Reuben leaned back in surprise. Jammers were illegal by the FCC. No signals could go out, but neither could they come in. If his wife tried to get a hold of him through the Director, someone would have to physically knock on the door and the Director invariably told his secretary not to be disturbed. “Is it really that bad?”
The Director nodded. “The Chinese are relentless in trying to penetrate this lab. I swear they try to steal everything that isn’t nailed down.” His tone changed to concern, “No word yet from your wife?”
The question was genuine. This more than anything is why Reuben was loyal to the Director. He cared. Not only about the projects and health of the lab, but the people. “No, sir. We’ve been on the adoption waiting list for a few years now, but received a call last week that it could be any day.”
“I remember.”
“Kayla needs a playmate.” Reuben broke into a large smile. “Rambunctious little girl. We’d really wanted another child here soon, so they could be close in age.” His voice fell. “But it doesn’t look like it’s going to happen.”
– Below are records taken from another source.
-- ==== Sys2Proof/Machine/Matrix.lean ====
section
/-!
DEFINITION. Gangs, the accumulator store and the matrix datapath, 0xE0 to 0xE9 (14_isa_matrix_engines R380 to R396,
R524; 04_numbers R112 to R116; 23_exceptions_by_instruction R453, R466; 24_memory_failures R478), and how operations of
a team's batches finish (09_engines R249).
-/
namespace Sys2Proof.Machine

/-! ### Batches (R84, R249) -/

/-- Unfinished operations of each batch; the open batch counts under the number it will get. -/
def Team.batchCount (t : Team) (b : Word) : Nat := SMap.get 0 t.batches b.toNat

/-- An operation joins the open batch. -/
def Team.joinBatch (t : Team) : Team :=
  { t with batches := SMap.set 0 t.batches t.batchNext.toNat (t.batchCount t.batchNext + 1) }

/-- BATCHDONE is the last batch of the finished prefix (R84). -/
def Team.settleBatches (t : Team) : Team :=
  let dist := fun (b : Nat) => (b + 2 ^ 32 - t.batchDone.toNat) % 2 ^ 32
  let first := ((SMap.keys t.batches).map dist).foldl min (dist t.batchNext.toNat)
  { t with batchDone := t.batchDone + BitVec.ofNat 32 (first + 2 ^ 32 - 1) }

/-- An operation of batch `b` has finished. -/
def Team.finishOp (t : Team) (b : Word) : Team :=
  Team.settleBatches { t with batches := SMap.set 0 t.batches b.toNat (t.batchCount b - 1) }

/-- Batches that BWAIT and BWAITY count (R249). -/
def Team.unfinished (t : Team) : Nat := t.batches.length

/-- An operation of a team's batch finishes; a team parked in BWAITY may be re-activated. -/
def State.finishBatchOp (s : State) (k : Nat) (b : Word) : State :=
  (s.mapTeam k fun t => t.finishOp b).send .free (.bwaityReactivate k)

/-! ### Ending the wait of another team -/

/-- A team that stands at wait `o` ends it: an acquire at a scope, and the next instruction. A team that a strike or a
continuation has moved from the instruction keeps its arrival. -/
def State.endStand (s : State) (k : Nat) (o : WaitObj) (scope : Nat) : State :=
  let t := SMap.get default s.teams k
  if t.wait = some o then
    let cur := s.cur
    let s : State := { s with cur := k }
    { ((s.mapMe fun t => { (t.hold (acquireHold scope)) with wait := none }).advance) with cur := cur }
  else s

/-! ### GANG (R380) -/

/-- GANG's limits (R466): the lowest SUB that applies. -/
def gangCheck (a : Reg) (s : State) : Option TrapRec :=
  let t := s.me
  let v := (t.rd a 0).toNat
  let mask := v % 65536
  let inGang := t.gang.getLsbD 31
  let bad := fun (sub : Nat) => limitTrap sub [(0, v)]
  if t.arrived then none
  else if mask ≠ 0 ∧ inGang then bad 0x40
  else if mask = 0 ∧ ¬ inGang then bad 0x41
  else if mask ≠ 0 ∧ ¬ mask.testBit t.idx then bad 0x42
  else if mask ≠ 0 ∧ countBits mask 16 < 2 then bad 0x43
  else if v / 65536 ≠ 0 ∨ mask / 2 ^ s.myGrid.launch.crewTeams ≠ 0 then bad 0x44
  else none

/-- The gang word of a member (R81). -/
def gangWord (mask : BitVec 16) (idx : Nat) : Word :=
  BitVec.ofNat 32 (2 ^ 31 + 65536 * countBits mask.toNat idx + mask.toNat)

/-- The mask of the rendezvous at which the running team arrives: its operand, or its own gang's members. -/
def State.gangMask (s : State) (a : Reg) : BitVec 16 :=
  let m := (s.me.rd a 0).extractLsb' 0 16
  if m = 0 then s.me.gang.extractLsb' 0 16 else m

/-- Would the running team's arrival complete its rendezvous? -/
def State.gangLast (s : State) (a : Reg) : Bool :=
  let t := s.me
  let c := s.myCrew
  match s.gangOf t with
  | some g => (g.dissolve ||| BitVec.ofNat 16 (2 ^ t.idx)) &&& g.members = g.members
  | none =>
    let mask := s.gangMask a
    (List.range 16).all fun i => !mask.getLsbD i || decide (i = t.idx) || c.rendezvous.contains (mask, teamKey t.crew i)

/-- A gang forms, or dissolves: every member's GANG register changes and its wait ends, at crew scope. -/
def State.gangDone (s : State) (crew : Nat) (mask : BitVec 16) (forms : Bool) : State :=
  let ks := (s.teamsOfCrew crew).filter fun k => mask.getLsbD (SMap.get default s.teams k).idx
  let s := s.mapCrew crew fun c =>
    if forms then { c with rendezvous := c.rendezvous.filter fun p => decide (p.1 ≠ mask),
                           gangs := c.gangs ++ [{ members := mask }] }
    else { c with gangs := c.gangs.filter fun g => decide (g.members ≠ mask) }
  let s := ks.foldl (fun s k => s.mapTeam k fun t => { t with gang := if forms then gangWord mask t.idx else 0 }) s
  ks.foldl (fun s k => s.endStand k (.gang mask) 1) s

/-- GANG (R380, R497): the arrival, and the wait for the other members. The release before it is in the readiness of the
step. A team whose arrival stands goes on once the gang has formed or dissolved. -/
def execGang (a : Reg) (s : State) : Host.Outcome State Fault Refusal :=
  let ended := fun (s : State) => decide ((s.me.rd a 0).extractLsb' 0 16 ≠ 0) = s.me.gang.getLsbD 31
  s.issueWait (.gang a) (gangCheck a)
    (fun s => if s.me.arrived then (if ended s then none else some (.gang (s.gangMask a)))
      else if s.gangLast a then none else some (.gang (s.gangMask a)))
    fun s =>
      let t := s.me
      let mask := s.gangMask a
      if t.arrived then
        if ended s then (s.acquired 1).advance else s.stall (.gang mask) true
      else
        let forms := !t.gang.getLsbD 31
        if s.gangLast a then ((s.gangDone t.crew mask forms).acquired 1).advance
        else
          let s := s.mapCrew t.crew fun c =>
            if forms then { c with rendezvous := (mask, s.cur) :: c.rendezvous }
            else { c with gangs := c.gangs.map fun g =>
              if g.members = mask then { g with dissolve := g.dissolve ||| BitVec.ofNat 16 (2 ^ t.idx) } else g }
          s.stall (.gang mask) true

/-! ### The accumulator store (R82, R384, R385) -/

def Crew.accAt (c : Crew) (row col : Nat) : Word := SMap.get 0 c.acc (256 * row + col)
def Crew.setAcc (c : Crew) (row col : Nat) (w : Word) : Crew := { c with acc := SMap.set 0 c.acc (256 * row + col) w }

/-- Hand an operation to the matrix datapath of the running team's core (R524). -/
def State.submit (s : State) (o : AccOp) : State := s.mapCore s.myCore fun c => { c with jobs := c.jobs ++ [o] }

/-- An operation that is issued again is accepted now, and what its teams issued behind it is performed after it (R387, R478,
R524). -/
def requeue (o : AccOp) (jobs : List AccOp) : List AccOp :=
  let behind := fun (x : AccOp) => x.teams.any o.teams.contains
  (jobs.filter fun x => !behind x) ++ o :: jobs.filter behind

/-- The lowest run of `n` free rows. -/
def Crew.freeRun (c : Crew) (n : Nat) : Option Nat :=
  (List.range (c.accRows + 1 - n)).find? fun r => (List.range n).all fun i => (SMap.look c.owner (r + i)).isNone

/-- ACCALLOC (R384, R466). -/
def execAccalloc (d a : Reg) (s : State) : Host.Outcome State Fault Refusal :=
  s.issueIf (.accalloc d a)
    (fun s =>
      let n := (s.me.rd a 0).toNat
      if s.myCrew.owner.any fun p => decide (p.2 = s.me.idx + 1) then some (preciseTrap 8 0x50 0 0 1)
      else if n = 0 ∨ n > 512 then limitTrap 0x51 [(0, n)] else none)
    fun s =>
      let t := s.me
      let n := (t.rd a 0).toNat
      match s.myCrew.freeRun n with
      | none => (s.mapMe fun t => t.wr d 0 (BitVec.allOnes 32)).advance
      | some r =>
        let s := s.mapCrew t.crew fun c =>
          { c with owner := (List.range n).foldl (fun o i => SMap.put o (r + i) (t.idx + 1)) c.owner }
        let s := (s.mapMe fun t => { t with accBase := r, accLim := n }).mapMe fun t => t.wr d 0 (BitVec.ofNat 32 r)
        (s.submit (.zero t.crew s.cur r n)).advance

/-- ACCWIN (R384, R466). -/
def execAccwin (a b : Reg) (s : State) : Host.Outcome State Fault Refusal :=
  s.issueIf (.accwin a b)
    (fun s =>
      let x := (s.me.rd a 0).toNat
      let y := (s.me.rd b 0).toNat
      let rows := s.myCrew.accRows
      if x > rows then limitTrap 0x52 [(0, x)] else if x + y > rows then limitTrap 0x52 [(0, y)] else none)
    fun s => (s.mapMe fun t => { t with accBase := (t.rd a 0).toNat % 512, accLim := (t.rd b 0).toNat }).advance

/-- ACCFREE (R384): earlier matrix operations of the team have finished (readiness of the step). -/
def execAccfree (s : State) : Host.Outcome State Fault Refusal :=
  s.issue .accfree fun s =>
    let i := s.me.idx + 1
    let s := s.mapCrew s.me.crew fun c => { c with owner := c.owner.filter fun p => decide (p.2 ≠ i) }
    (s.mapMe fun t => { t with accBase := 0, accLim := 0 }).advance

/-- Limits of element operands (R385, R466): the first operand that breaks its limit, in each lane. -/
def elemCheck (i : Instr) (a b : Reg) (s : State) : Option TrapRec :=
  let t := s.me
  limitTrap 0x53 ((t.actLanes i).filterMap fun l =>
    if (t.rd a l).toNat ≥ t.accLim then some (l, (t.rd a l).toNat)
    else if (t.rd b l).toNat ≥ 256 then some (l, (t.rd b l).toNat) else none)

/-- ACCRD (R385, R524). -/
def execAccrd (d a b : Reg) (s : State) : Host.Outcome State Fault Refusal :=
  s.issueIf (.accrd d a b) (elemCheck (.accrd d a b) a b) fun s =>
    let t := s.me
    let elems := (t.actLanes (.accrd d a b)).map fun l => (l, t.accBase + (t.rd a l).toNat, (t.rd b l).toNat)
    if elems = [] then s.advance
    else
      let o := { newOut t (.accrd d a b) .launch (regsWritten (.accrd d a b)) [] with pend := 1 }
      let s := s.setMe { t with outs := t.outs ++ [o], nextOut := t.nextOut + 1 }
      (s.submit (.read t.crew s.cur o.id elems)).advance

/-- ACCWR (R385, R524). -/
def execAccwr (d a b : Reg) (s : State) : Host.Outcome State Fault Refusal :=
  s.issueIf (.accwr d a b) (elemCheck (.accwr d a b) a b) fun s =>
    let t := s.me
    let elems := (t.actLanes (.accwr d a b)).map fun l => (t.accBase + (t.rd a l).toNat, (t.rd b l).toNat, t.rd d l)
    (if elems = [] then s else s.submit (.write t.crew s.cur elems)).advance

/-- ACCZERO (R385, R466, R524). -/
def execAcczero (a b : Reg) (s : State) : Host.Outcome State Fault Refusal :=
  s.issueIf (.acczero a b)
    (fun s =>
      let x := (s.me.rd a 0).toNat
      let y := (s.me.rd b 0).toNat
      if x > s.me.accLim then limitTrap 0x53 [(0, x)]
      else if y = 0 ∨ x + y > s.me.accLim then limitTrap 0x53 [(0, y)] else none)
    fun s =>
      let t := s.me
      (s.submit (.zero t.crew s.cur (t.accBase + (t.rd a 0).toNat) (t.rd b 0).toNat)).advance

/-! ### SCLD (R386) -/

/-- The chunks of memory that a scale load reads: number, offset, bytes. -/
def scaleChunks (mode : Nat) : List (Nat × Nat × Nat) :=
  match mode with
  | 0 => (List.range 64).map fun j => (j, 16 * j, 16)
  | 1 => (List.range 32).map fun j => (j, 16 * j, 16)
  | _ => (List.range 16).map (fun j => (j, 8192 + 16 * j, 16)) ++ [(16, 8448, 4)]

/-- SCLD's limits (R466). -/
def scaleCheck (a b : Reg) (s : State) : Option TrapRec :=
  let t := s.me
  let ctl := (t.rd b 0).toNat
  firstTrap (limitTrap 0 (objectAlign (t.addr a 0) 128))
    (if bitsOf ctl 16 2 = 3 ∨ ctl % 512 ≥ t.accLim ∨ bitsOf ctl 9 7 ≠ 0 ∨ ctl / 2 ^ 18 ≠ 0 then limitTrap 0x54 [(0, ctl)]
     else none)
“I’m sorry, Reuben,” the Director said softly. “Please let me know if there’s anything we can do to help.” He took a deep breath and continued, a tone of command slipping into his voice, “Reuben, I need to know what’s going on with Project Itho.”
“Yes, sir.” The name Itho was meaningless, a random name chosen to confuse anyone who might learn of it. Its very name was a top-secret code word. “You remember the briefing?”
“Multiverse, yes. I’ll confess though, Charlie’s slides filled with equations left something to be desired.”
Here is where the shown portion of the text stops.